## PROBLEM DESCRIPTION
Beneath this line is the data. Output exactly the lines from the line with "true 8 bits" to the line with "let base := i * (k / 2) + 2 * q", both ends included, and nothing more.

[Stored data entries]
------------------------------------------------------------

/-- The commands of a bed that wait or are performed at its slice (R254). -/
def State.bedQueue (s : State) (slice bed : Nat) : List (Nat × Nat) :=
  (s.sliceAt slice).queue.filter (fun q =>
    match (s.coreAt q.1).command q.2 with
    | some x => x.kind.bed = some (8 * slice + bed)
    | none => false)

/-- A command for the bed of its target, checked and pushed (R109, R246, R247, R254, R372). -/
def State.loamIssue (s : State) (i : Instr) (o : Ops) (stray refused : Bool)
    (build : Bed → Except Stop (LoamOp × Option Field × List Region × Completion)) : Out :=
  if stray then s.trapWord .illegalInstruction i
  else
    match s.targetOf o with
    | some (.loam h) =>
      match s.bedOf (s.ctxOf s.cur) h with
      | none => s.trapEnd .illegalRegister
      | some (sl, n) =>
        if refused then s.trapWord .illegalInstruction i
        else
          match build ((s.sliceAt sl).bed n) with
          | .error e => .next (s.stopAt e)
          | .ok (op, m, rs, c) =>
            if s.schedulerFull then s.stallPush
            else if 64 ≤ (s.bedQueue sl n).length then .next s.stallQueue
            else ((s.enterCommand i (.loam ⟨h, op, m⟩) rs c).sealInterval s.team.gang).retire
    | _ => s.trapEnd .illegalRegister

/-- The stop of a descriptor or count that R247 refuses. -/
def badField : Stop := .trap .illegalRegister 0 0 false

/-- The mask field of a command under .m. -/
def maskField (o : Ops) (m : Nat) : Option Field := if isMasked o then some (fieldOf m) else none

/-- Whether one of the descriptors that a command uses is refused; M is one row wide (R247, R248). -/
def fieldsBad (o : Ops) (used : List Nat) (m : Nat) : Bool :=
  used.any descriptorBad || (isMasked o && (descriptorBad m || (fieldOf m).width ≠ 1))

/-- A computing command: `two` says that it has a second source, which .c replaces by a constant, and `wide1` that D is one row wide
(R246, R249). -/
def State.computeIssue (s : State) (i : Instr) (o : Ops) (stray refused two wide1 : Bool) (op : Field → Field → LoamSrc → LoamOp) : Out :=
  let (d, x, y, m) := s.pairWords o
  let fx := fieldOf x
  let src : LoamSrc :=
    if hasConst o then .const (intOf fx.signed fx.width (s.regs.source o.b).toNat) else .field (fieldOf y)
  s.loamIssue i o stray refused (fun _ =>
    if fieldsBad o ([d, x] ++ (if two && !hasConst o then [y] else [])) m || (wide1 && (fieldOf d).width ≠ 1) then .error badField
    else .ok (op (fieldOf d) fx src, maskField o m, [], ⟨none, none⟩))

/-- A command with two sources and `n` sub-operations (R249). -/
def State.twoIssue (s : State) (i : Instr) (o : Ops) (n : Nat) (wide1 : Bool) (op : Field → Field → LoamSrc → LoamOp) : Out :=
  s.computeIssue i o (!hasConst o && strayB o) (n ≤ subOp o) true wide1 op
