-- ==== Sys2Proof/Machine/Matrix.lean ====
section
/-! DEFINITION. The matrix instructions, the steps of a core's matrix engine and of its epilogue, and emulation (R91 to R96, R112,
R296 to R319). -/
namespace Sys2Proof.Machine

/-! ### The format block (R299 to R301) -/

/-- The half-bytes of an element of a matrix format; 0 for the codes that have no size at issue (R299). -/
def matHalves (code : Nat) : Nat :=
  match code with
  | 0 => 2
  | 1 => 2
  | 2 => 2
  | 3 => 4
  | 4 => 4
  | 5 => 8
  | 6 => 1
  | _ => 0

/-- The A format of a block. -/
def fmtA (w0 : DWord) : Nat := bitsOf w0 0 4

/-- The B format of a block. -/
def fmtB (w0 : DWord) : Nat := bitsOf w0 4 4

/-- The block length L of a block, 0 for none. -/
def blockLength (w0 : DWord) : Nat :=
  match bitsOf w0 8 2 with
  | 0 => 0
  | 1 => 16
  | 2 => 32
  | _ => 64

/-- K of a block. -/
def blockK (w0 : DWord) : Nat := 4 * bitsOf w0 44 9

/-- The highest scale entry that a scaled block names (R301). -/
def lastScale (w0 : DWord) : Nat :=
  max (bitsOf w0 12 12) (bitsOf w0 24 12) + 63 * bitsOf w0 36 8 + blockK w0 / blockLength w0 - 1

/-- Whether a format block is ill-formed for a form (R301). -/
def illFormed (form : MmaForm) (w0 w1 : DWord) : Bool :=
  let sparse : Bool := match form with | .sparse => true | _ => false
  let triangular : Bool := match form with | .triangular => true | _ => false
  fmtA w0 = 15 || fmtB w0 = 15 || bitsOf w0 53 11 ≠ 0 || blockK w0 = 0 || 512 < blockK w0
    || w0.getLsbD 10 != sparse || w0.getLsbD 11 != triangular
    || (blockLength w0 ≠ 0 &&
      (blockK w0 % blockLength w0 ≠ 0 || fmtA w0 ≠ 0 || fmtB w0 ≠ 0 || 8191 < lastScale w0))
    || (sparse && bitsOf w1 21 43 ≠ 0) || (triangular && bitsOf w1 48 16 ≠ 0)

/-- Whether the formats of a block are native (R301). -/
def isNative (w0 : DWord) : Bool := fmtA w0 = fmtB w0 && fmtA w0 < 5

/-- Whether a format is an integer format. -/
def isIntFmt (code : Nat) : Bool := code = 1 || code = 2 || code = 6

/-- The regions that an MMA form reads, as offset and size, with elements of `ha` and `hb` half-bytes; no size where the format has none
(R299, R303, R314). -/
def mmaSized (form : MmaForm) (w0 w1 : DWord) (offA offB ha hb : Nat) : List (Nat × Option Nat) :=
  let k := blockK w0
  let sized (h n : Nat) : Option Nat := if h = 0 then none else some (n * h / 2)
  match form with
  | .sparse => [(offA, sized ha (64 * (k / 2))), (offB, sized hb (64 * k)), (bitsOf w1 0 21, some (16 + 8 * k))]
  | _ => [(offA, sized ha (64 * k)), (offB, sized hb (64 * k))]

/-- The regions of an MMA form as its formats give them at issue. -/
def mmaRegions (form : MmaForm) (w0 w1 : DWord) (offA offB : Nat) : List (Nat × Option Nat) :=
  mmaSized form w0 w1 offA offB (matHalves (fmtA w0)) (matHalves (fmtB w0))

/-! ### Checks at issue (R298) -/

/-- Whether a checked region ends beyond the declared scratchpad; one with no size only has to begin in it (R299). -/
def beyondScratch (scratch : Nat) (x : Nat × Option Nat) : Bool :=
  match x.2 with
  | some n => scratch < x.1 + n
  | none => scratch ≤ x.1

/-- Steps 4 and 5 of R298 over the regions of a command, each aligned to `al`. -/
def State.regionCheck (s : State) (al : Nat) (xs : List (Nat × Option Nat)) : Option Stop :=
  match xs.find? (fun x => x.1 % al ≠ 0) with
  | some x => some (stopEnd .misalignment (windowBase + x.1) 0)
  | none => (xs.find? (beyondScratch s.gang.scratch)).map (fun x => stopEnd .windowKind (windowBase + x.1) 0)

/-- A region of scratchpad read, as a region of the footprint scheduler. -/
def scratchRegion (scratch : Nat) (x : Nat × Option Nat) : Region := ⟨windowBase + x.1, x.2.getD (scratch - x.1), false⟩

/-- A checked command entered in the scheduler and the matrix command queue, or stalled where either is full; it wakes the engine's island (R16,
R260, R298, R314, R372). -/
def State.matrixPush (s : State) (i : Instr) (m : MatrixCmd) (rs : List Region) (c : Completion) (note : Engine → Engine) : Out :=
  let core := s.gang.core
  if 32 ≤ (s.coreAt core).matrixCount || s.schedulerFull then s.stallPush
  else
    ((((s.wakeMatrix core).enterCommand i (.matrix m) rs c).mapCore core (fun k => { k with engine := note k.engine })).sealInterval
      s.team.gang).retire

/-- The checks that every command of the chapter begins with: its endpoint, its variant and, where a names a pair, the pair (R109, R297,
R298). -/
def State.matrixIssue (s : State) (i : Instr) (o : Ops) (accepted : Nat) (pair : Bool) (f : Unit → Out) : Out :=
  if s.targetOf o ≠ some .matrix then s.trapEnd .illegalRegister
  else if o.var.toNat % accepted ≠ 0 then s.trapWord .illegalInstruction i
  else if pair && (o.a.num = 0 || o.a.num.toNat % 2 ≠ 0) then s.trapWord .illegalRegister i
  else f ()

/-- The MMA forms (R302 to R305). -/
def State.mmaIssue (s : State) (i : Instr) (o : Ops) (form : MmaForm) : Out :=
  s.matrixIssue i o 16 true (fun _ =>
    let w0 := s.sreg o.a.num.toNat
    let w1 := s.sreg (o.a.num.toNat + 1)
    let offs := s.regs.source o.b
    let xs := mmaRegions form w0 w1 (bitsOf offs 0 32) (bitsOf offs 32 32)
    if illFormed form w0 w1 then s.trapEnd .formatFault
    else
      match s.regionCheck 16 xs with
      | some e => .next (s.stopAt e)
      | none => s.matrixPush i (.mma form w0 w1 (bitsOf offs 0 32) (bitsOf offs 32 32)) (xs.map (scratchRegion s.gang.scratch))
          ⟨none, none⟩ id)

/-- MMA. -/
def execMma (o : Ops) (s : State) : Out := s.mmaIssue (.mma o) o .dense

/-- MMA.SP. -/
def execMmaSp (o : Ops) (s : State) : Out := s.mmaIssue (.mmaSp o) o .sparse

/-- MMA.TRI. -/
def execMmaTri (o : Ops) (s : State) : Out := s.mmaIssue (.mmaTri o) o .triangular

/-- SCLD (R306). -/
def execScld (o : Ops) (s : State) : Out :=
  s.matrixIssue (.scld o) o 16 false (fun _ =>
    let off := (s.regs.source o.a).toNat
    let x := s.regs.source o.b
    let count := bitsOf x 32 14
    let first := bitsOf x 0 13
    let rs : List (Nat × Option Nat) := [(off, some (2 * count))]
    if bitsOf x 46 18 ≠ 0 || bitsOf x 13 19 ≠ 0 || count = 0 || 8192 < first + count then s.trapEnd .illegalRegister
    else
      match s.regionCheck 2 rs with
      | some e => .next (s.stopAt e)
      | none => s.matrixPush (.scld o) (.scld off first count) (rs.map (scratchRegion s.gang.scratch)) ⟨none, none⟩ id)

/-- ACCZ (R309). -/
def execAccz (o : Ops) (s : State) : Out :=
  s.matrixIssue (.accz o) o 16 false (fun _ => s.matrixPush (.accz o) .accz [] ⟨none, none⟩ id)

/-- The row size of an epilogue's output (R312). -/
def EpConfig.rowSize (c : EpConfig) : Nat :=
  match c.fmt.toNat with
  | 0 => 256
  | 1 => 128
  | 2 => 128
  | _ => if c.blk = 0 then 72 else 68

/-- The region that an ACCADV writes under a configuration (R314). -/
def EpConfig.region (c : EpConfig) : List Region :=
  if c.toQueue then [] else [⟨windowBase + c.dest, 63 * c.rstride + c.rowSize, true⟩]

/-- The checks of ACCADV's completion spec in R298. -/
def State.specCheck (s : State) (spec : DWord) (w b : Bool) : Option Stop :=
  if (w || b) && specMalformed spec then some (.trap .illegalInstruction 0 0 false)
  else if b && (let x := s.barrier s.team.gang (bitsOf spec 24 4); !x.init || x.gang ≠ s.team.gang) then
    some (.trap .illegalRegister 0 0 false)
  else if w then s.wordCheck (bitsOf spec 0 21)
  else none

/-- ACCADV (R310). -/
def execAccadv (o : Ops) (s : State) : Out :=
  s.matrixIssue (.accadv o) o 4 false (fun _ =>
    let spec := s.regs.source o.b
    let w := o.var.getLsbD 3
    let b := o.var.getLsbD 2
    match s.specCheck spec w b with
    | some e => .next (s.stopAt e)
    | none =>
      s.matrixPush (.accadv o) .accadv (s.coreAt s.gang.core).engine.cfgIssued.region (completionOf spec w b) id)

/-- The configuration of EPCFG's operands; its vectors are read when the engine reaches it (R311). -/
def epConfigOf (w0 bounds : DWord) : EpConfig where
  dest := bitsOf w0 32 21
  rstride := bitsOf w0 16 16
  blk := BitVec.ofNat 2 (bitsOf w0 8 2)
  isInt := w0.getLsbD 7
  toQueue := w0.getLsbD 6
  fmt := BitVec.ofNat 2 (bitsOf w0 4 2)
  bias := w0.getLsbD 3
  scale := w0.getLsbD 2
  act := BitVec.ofNat 2 (bitsOf w0 0 2)
  colscale := []
  biases := []
  lo := BitVec.ofNat 32 (bitsOf bounds 0 32)
  hi := BitVec.ofNat 32 (bitsOf bounds 32 32)

/-- The vectors that EPCFG reads, in the order column scale, bias. -/
def epVectors (c : EpConfig) (w1 : DWord) : List (Nat × Option Nat) :=
  (if c.scale then [(bitsOf w1 0 21, some 256)] else []) ++ (if c.bias then [(bitsOf w1 21 21, some 256)] else [])

/-- The checks of EPCFG after its pair, steps 3 to 5 of R298 (R311). -/
def State.epcfgCheck (s : State) (c : EpConfig) (w0 w1 : DWord) : Option Stop :=
  let rows : List (Nat × Option Nat) := if c.toQueue then [] else [(c.dest, some (63 * c.rstride + c.rowSize))]
  if bitsOf w0 53 11 ≠ 0 || bitsOf w0 10 6 ≠ 0 || c.blk = 3 || bitsOf w1 42 22 ≠ 0 || (!c.toQueue && c.rstride < c.rowSize) then
    some (.trap .illegalRegister 0 0 false)
  else if !c.toQueue && (c.dest % 4 ≠ 0 || c.rstride % 4 ≠ 0) then some (stopEnd .misalignment (windowBase + c.dest) 0)
  else s.regionCheck 4 (rows ++ epVectors c w1)

/-- EPCFG (R311). -/
def execEpcfg (o : Ops) (s : State) : Out :=
  s.matrixIssue (.epcfg o) o 16 true (fun _ =>
    let w0 := s.sreg o.a.num.toNat
    let w1 := s.sreg (o.a.num.toNat + 1)
    let bounds := s.regs.source o.b
    let c := epConfigOf w0 bounds
    match s.epcfgCheck c w0 w1 with
    | some e => .next (s.stopAt e)
    | none =>
      s.matrixPush (.epcfg o) (.epcfg w0 w1 bounds) ((epVectors c w1).map (scratchRegion s.gang.scratch)) ⟨none, none⟩
        (fun e => { e with cfgIssued := c }))

/-- The state of a tile (R308). -/
def Engine.tileState (e : Engine) (t : Nat) : TileState := e.states.get .isOpen t

/-- The word of MSTAT for the owner (R319). -/
def Core.matrixStatus (c : Core) : DWord :=
  let e := c.engine
  let pend := (List.range 16).foldl (fun n t => if e.tileState t = .isOpen then n else n + 2 ^ t) 0
  field 48 16 e.drained.toNat ||| field 32 13 e.outq.length ||| flag 29 true ||| flag 28 (e.drain.isSome || e.emulating.isSome)
    ||| field 12 16 pend ||| field 8 4 e.head ||| field 0 6 c.matrixCount

/-- MSTAT (R319). -/
def execMstat (o : Ops) (s : State) : Out :=
  let c := s.coreAt s.gang.core
  (s.setS o.d.num.toNat (if c.engine.owner = some s.team.gang then c.matrixStatus else 0)).retire

/-! ### Products (R91 to R93, R299, R302 to R305, R307) -/

/-- The bits of element `n` of an operand at a scratchpad offset (R299). -/
def Gang.matBits (g : Gang) (code off n : Nat) : Nat :=
  if code = 6 then (g.scratchpad.byte (off + n / 2)).toNat / 16 ^ (n % 2) % 16
  else leNat (g.scratchpad.read (off + n * (matHalves code / 2)) (matHalves code / 2))

/-- An element of an integer format. -/
def matInt (code bits : Nat) : Int :=
  match code with
  | 1 => intOf true 8 bits
  | 2 => intOf false 8 bits
  | _ => intOf true 4 bits

/-- An element of a format with a size, exactly (R91). -/
def matExact (code bits : Nat) : Exact :=
  match code with
  | 0 => dm8Decode bits
  | 3 => Fmt.fp16.decode bits
  | 4 => Fmt.bf16.decode bits
  | 5 => Fmt.fp32.decode bits
  | _ => .ofInt (matInt code bits)

/-- The value of a DM8 code in units of 2^−12; 0 for NaR. -/
def dm8Units (c : Nat) : Int := signed (decide (128 < c)) (dm8Mag (c % 128))

/-- The live quads of a sparse command, in ascending order (R303). -/
def Gang.liveQuads (g : Gang) (mo k : Nat) : List Nat :=
  (List.range (k / 4)).filter (fun q => (g.scratchpad.byte (mo + q / 8)).getLsbD (q % 8))

/-- The products that enter row i: groups of A element index and k, in ascending k (R91, R304). -/
def Gang.rowTerms (g : Gang) (form : MmaForm) (mo k : Nat) (live : List Nat) (i : Nat) : List (List (Nat × Nat)) :=
  match form with
  | .sparse => (List.range live.length).map (fun q =>
      let nibble := (g.scratchpad.byte (mo + 16 + 32 * q + i / 2)).toNat / 16 ^ (i % 2) % 16
      let base := i * (k / 2) + 2 * q
      [(base, 4 * live.getD q 0 + nibble % 4), (base + 1, 4 * live.getD q 0 + nibble / 4)])
  | _ => (List.range (k / 4)).map (fun q => (List.range 4).map (fun u => (i * k + 4 * q + u, 4 * q + u)))

/-- One block of R92 added to an accumulator: the DM8 codes of its products and the two scales. A block with no product adds nothing
(R304). -/
def scaledBlock (acc : Nat) (sa sb : Scale) (xs : List (Nat × Nat)) : Nat :=
  let isNan (sc : Scale) (codes : List Nat) : Bool := match sc with
    | .nan => true
    | .zero => false
    | .value _ _ => codes.any (fun c => c = 0x80)
  if xs.isEmpty then acc
  else if isNan sa (xs.map (fun x => x.1)) || isNan sb (xs.map (fun x => x.2)) then accumulate acc .nan
  else
    match sa, sb with
    | .value na da, .value nb db =>
      let q : Int := xs.foldl (fun (n : Int) x => n + dm8Units x.1 * dm8Units x.2) 0
      accumulate acc (.ofRatio false (q * na * nb) (2 ^ 24 * da * db))
    | _, _ => accumulate acc (.zero false)

/-- What an MMA form reads of a gang and an engine; `ha` and `hb` are the half-bytes of an element of A and B. -/
structure MmaIn where
  gang : Gang
  engine : Engine
  form : MmaForm
  w0 : DWord
  w1 : DWord
  offA : Nat
  offB : Nat
  ha : Nat
  hb : Nat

------------------------------------------------------------

## ANSWER SPACE
  | 1 => intOf true 8 bits
  | 2 => intOf false 8 bits
  | _ => intOf true 4 bits

/-- An element of a format with a size, exactly (R91). -/
def matExact (code bits : Nat) : Exact :=
  match code with
  | 0 => dm8Decode bits
  | 3 => Fmt.fp16.decode bits
  | 4 => Fmt.bf16.decode bits
  | 5 => Fmt.fp32.decode bits
  | _ => .ofInt (matInt code bits)

/-- The value of a DM8 code in units of 2^−12; 0 for NaR. -/
def dm8Units (c : Nat) : Int := signed (decide (128 < c)) (dm8Mag (c % 128))

/-- The live quads of a sparse command, in ascending order (R303). -/
def Gang.liveQuads (g : Gang) (mo k : Nat) : List Nat :=
  (List.range (k / 4)).filter (fun q => (g.scratchpad.byte (mo + q / 8)).getLsbD (q % 8))

/-- The products that enter row i: groups of A element index and k, in ascending k (R91, R304). -/
def Gang.rowTerms (g : Gang) (form : MmaForm) (mo k : Nat) (live : List Nat) (i : Nat) : List (List (Nat × Nat)) :=
  match form with
  | .sparse => (List.range live.length).map (fun q =>
      let nibble := (g.scratchpad.byte (mo + 16 + 32 * q + i / 2)).toNat / 16 ^ (i % 2) % 16
      let base := i * (k / 2) + 2 * q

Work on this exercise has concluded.